Güreşe başlama kıssasını de anlatan başarılı güreşçi, “Güreşe başlamamı babam anlatsa daha hoş olur fakat şöyle diyebilirim; anne karnında karar verilmiş üzere bir şey. Zira güreş sporu Başar ailesinde dedelerden, amcalardan geldiği için Hakkı Başar, Zafer Başar amcamdan, oradan Metehan Başar ağabeyimden bize gerçek, yeni nesle hakikat aktarıldığı için jenerasyondan jenerasyona gidiyor. Hepimizin içerisinde bu türlü bir sevgi var” dedi.
Şakir Başar: “Yunus, 77 kiloda dünyanın en güzellerinden biri”

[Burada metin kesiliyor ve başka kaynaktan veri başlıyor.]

-- ==== Sys2Proof/Laws/PerInstr.lean ====
section
/-! SUPPORT. The family RoundTrip: decoding the encoding of a well-formed instruction gives it back; one lemma for every
constructor (R58-R61, R68). A step of the module has no encoding, and its lemma says so. -/

namespace Sys2Proof.Laws

set_option Elab.async false
set_option linter.all false

/-- Decoding gives back every well-formed instruction word of an instruction, whatever its stop bit and guard. -/
def RoundTrip.Statement (i : Instr) : Prop :=
  ∀ (stop gn : Bool) (gp : BitVec 3) (w : BitVec 96), (Insn.mk stop gn gp i).wf = true → encode ⟨stop, gn, gp, i⟩ = some w →
    decodeWord w = some ⟨stop, gn, gp, i⟩

theorem encode_some {stop gn : Bool} {gp : BitVec 3} {i : Instr} {op : BitVec 9} (h : i.opcode? = some op) :
    encode ⟨stop, gn, gp, i⟩ = some (BitVec.ofBool stop ++ op ++ BitVec.ofBool gn ++ gp ++ i.area) := by
  unfold encode
  exact congrArg (Option.map _) h

theorem encode_none {stop gn : Bool} {gp : BitVec 3} {i : Instr} (h : i.opcode? = none) :
    encode ⟨stop, gn, gp, i⟩ = none := by
  unfold encode
  exact congrArg (Option.map _) h

/-- The family's lemma of a constructor from its operand area's decoding. -/
theorem RoundTrip.of (op : BitVec 9) (i : Instr) (ho : i.opcode? = some op)
    (h : ∀ (stop gn : Bool) (gp : BitVec 3),
      decodeOp (BitVec.ofBool stop ++ op ++ BitVec.ofBool gn ++ gp ++ i.area) = some i) : RoundTrip.Statement i := by
  intro stop gn gp w hw he
  rw [encode_some ho] at he
  obtain rfl := Option.some.inj he
  unfold decodeWord
  rw [h stop gn gp]
  dsimp only
  rw [word_stop, word_gn, word_gp, ofBool_beq, ofBool_beq, if_pos hw]

/-- A step of the module has no encoding. -/
theorem RoundTrip.none_of (i : Instr) (ho : i.opcode? = none) : RoundTrip.Statement i := by
  intro stop gn gp w _ he
  rw [encode_none ho] at he
  exact absurd he (by simp)

theorem RoundTrip.nop : RoundTrip.Statement .nop := by
  refine RoundTrip.of _ _ rfl ?_
  intro stop gn gp
  unfold decodeOp; rw [word_op]
  show zeroIn _ _ _ = _
  try simp (disch := decide) only [word_fld, Instr.area, ext_lo, ext_hi, ext_at]
  refine word_zero ?_ ?_
  · decide
  iterate 12 (all_goals first | exact and_leaf _ _ (by decide) | exact BitVec.zero_and | refine and_parts _ _ _ ?_ ?_)

theorem RoundTrip.br cnd a b disp : RoundTrip.Statement (.br cnd a b disp) := by
  refine RoundTrip.of _ _ rfl ?_
  intro stop gn gp
  unfold decodeOp; rw [word_op]
  show zeroIn _ _ _ = _
  try simp (disch := decide) only [word_fld, Instr.area, ext_lo, ext_hi, ext_at]
  refine word_zero ?_ ?_
  · decide
  iterate 12 (all_goals first | exact and_leaf _ _ (by decide) | exact BitVec.zero_and | refine and_parts _ _ _ ?_ ?_)

theorem RoundTrip.jmp disp : RoundTrip.Statement (.jmp disp) := by
  refine RoundTrip.of _ _ rfl ?_
  intro stop gn gp
  unfold decodeOp; rw [word_op]
  show zeroIn _ _ _ = _
  try simp (disch := decide) only [word_fld, Instr.area, ext_lo, ext_hi, ext_at]
  refine word_zero ?_ ?_
  · decide
  iterate 12 (all_goals first | exact and_leaf _ _ (by decide) | exact BitVec.zero_and | refine and_parts _ _ _ ?_ ?_)

theorem RoundTrip.jmpi a imm : RoundTrip.Statement (.jmpi a imm) := by
  refine RoundTrip.of _ _ rfl ?_
  intro stop gn gp
  unfold decodeOp; rw [word_op]
  show zeroIn _ _ _ = _
  try simp (disch := decide) only [word_fld, Instr.area, ext_lo, ext_hi, ext_at]
  refine word_zero ?_ ?_
  · decide
  iterate 12 (all_goals first | exact and_leaf _ _ (by decide) | exact BitVec.zero_and | refine and_parts _ _ _ ?_ ?_)

theorem RoundTrip.call disp : RoundTrip.Statement (.call disp) := by
  refine RoundTrip.of _ _ rfl ?_
  intro stop gn gp
  unfold decodeOp; rw [word_op]
  show zeroIn _ _ _ = _
  try simp (disch := decide) only [word_fld, Instr.area, ext_lo, ext_hi, ext_at]
  refine word_zero ?_ ?_
  · decide
  iterate 12 (all_goals first | exact and_leaf _ _ (by decide) | exact BitVec.zero_and | refine and_parts _ _ _ ?_ ?_)

theorem RoundTrip.calli a imm : RoundTrip.Statement (.calli a imm) := by
  refine RoundTrip.of _ _ rfl ?_
  intro stop gn gp
  unfold decodeOp; rw [word_op]
  show zeroIn _ _ _ = _
  try simp (disch := decide) only [word_fld, Instr.area, ext_lo, ext_hi, ext_at]
  refine word_zero ?_ ?_
  · decide
  iterate 12 (all_goals first | exact and_leaf _ _ (by decide) | exact BitVec.zero_and | refine and_parts _ _ _ ?_ ?_)

theorem RoundTrip.ret : RoundTrip.Statement .ret := by
  refine RoundTrip.of _ _ rfl ?_
  intro stop gn gp
  unfold decodeOp; rw [word_op]
  show zeroIn _ _ _ = _
  try simp (disch := decide) only [word_fld, Instr.area, ext_lo, ext_hi, ext_at]
  refine word_zero ?_ ?_
  · decide
  iterate 12 (all_goals first | exact and_leaf _ _ (by decide) | exact BitVec.zero_and | refine and_parts _ _ _ ?_ ?_)

theorem RoundTrip.loopLc lc disp : RoundTrip.Statement (.loopLc lc disp) := by
  refine RoundTrip.of _ _ rfl ?_
  intro stop gn gp
  unfold decodeOp; rw [word_op]
  show ite _ _ _ = _
  try simp (disch := decide) only [word_fld, Instr.area, ext_lo, ext_hi, ext_at]
  rw [if_neg (by decide)]
  refine word_zero ?_ ?_
  · decide
  iterate 12 (all_goals first | exact and_leaf _ _ (by decide) | exact BitVec.zero_and | refine and_parts _ _ _ ?_ ?_)

theorem RoundTrip.loopNest disp : RoundTrip.Statement (.loopNest disp) := by
  refine RoundTrip.of _ _ rfl ?_
  intro stop gn gp
  unfold decodeOp; rw [word_op]
  show ite _ _ _ = _
  try simp (disch := decide) only [word_fld, Instr.area, ext_lo, ext_hi, ext_at]
  rw [if_pos (by decide)]
  refine word_zero ?_ ?_
  · decide
  iterate 12 (all_goals first | exact and_leaf _ _ (by decide) | exact BitVec.zero_and | refine and_parts _ _ _ ?_ ?_)

theorem RoundTrip.lset lc a imm : RoundTrip.Statement (.lset lc a imm) := by
  refine RoundTrip.of _ _ rfl ?_
  intro stop gn gp
  unfold decodeOp; rw [word_op]
  show zeroIn _ _ _ = _
  try simp (disch := decide) only [word_fld, Instr.area, ext_lo, ext_hi, ext_at]
  refine word_zero ?_ ?_
  · decide
  iterate 12 (all_goals first | exact and_leaf _ _ (by decide) | exact BitVec.zero_and | refine and_parts _ _ _ ?_ ?_)

theorem RoundTrip.rep n sd s1 s2 s3 soff : RoundTrip.Statement (.rep n sd s1 s2 s3 soff) := by
  refine RoundTrip.of _ _ rfl ?_
  intro stop gn gp
  unfold decodeOp; rw [word_op]
  show zeroIn _ _ _ = _
  try simp (disch := decide) only [word_fld, Instr.area, ext_lo, ext_hi, ext_at]
  refine word_zero ?_ ?_
  · decide
  iterate 12 (all_goals first | exact and_leaf _ _ (by decide) | exact BitVec.zero_and | refine and_parts _ _ _ ?_ ?_)

theorem RoundTrip.lnest cb x sc off : RoundTrip.Statement (.lnest cb x sc off) := by
  refine RoundTrip.of _ _ rfl ?_
  intro stop gn gp
  unfold decodeOp; rw [word_op]
  show zeroIn _ _ _ = _
  try simp (disch := decide) only [word_fld, Instr.area, ext_lo, ext_hi, ext_at]
  refine word_zero ?_ ?_
  · decide
  iterate 12 (all_goals first | exact and_leaf _ _ (by decide) | exact BitVec.zero_and | refine and_parts _ _ _ ?_ ?_)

Babası Şakir Başar da Yunus Emre’nin çok küçük yaşta güreşe başladığını söz ederek, “Gerçekten çok küçük yaşta başladı. Güreş aileden geldiği için bu spora devam etmek istedik. Kardeşim Zafer Başar da güreşçiydi, sakatlık geçirdi. O bizim içimizde biraz ukde bıraktı. Nitekim uzun süreçli bir çalışmanın eseri. Büyüklerde iki yıldır üst üste final yaptık. Buraya da düzgün hazırlandık fakat kimi sakatlıklar yaşadı Yunus. Hakikaten çok güç kurallarda çıktı diyebilirim, hem ayağından hem de elinden. Sonuçta üçüncülük yeterli derece. Şampiyonluk küçük nüanslarla gitti. Yunus’un da bahsettiği üzere önümüzdeki yıllarda bunu telafi edecek, 77 kiloda dünyanın en güzellerinden biri. Önümüzdeki sene olimpiyat vizesi alıp, Fransa’da yapılacak olimpiyata katılacağını umut ediyoruz ve çalışmalarımızı o istikamette devam ettireceğiz. Çok disiplinli çalışıyor” diyerek kelamlarını tamamladı.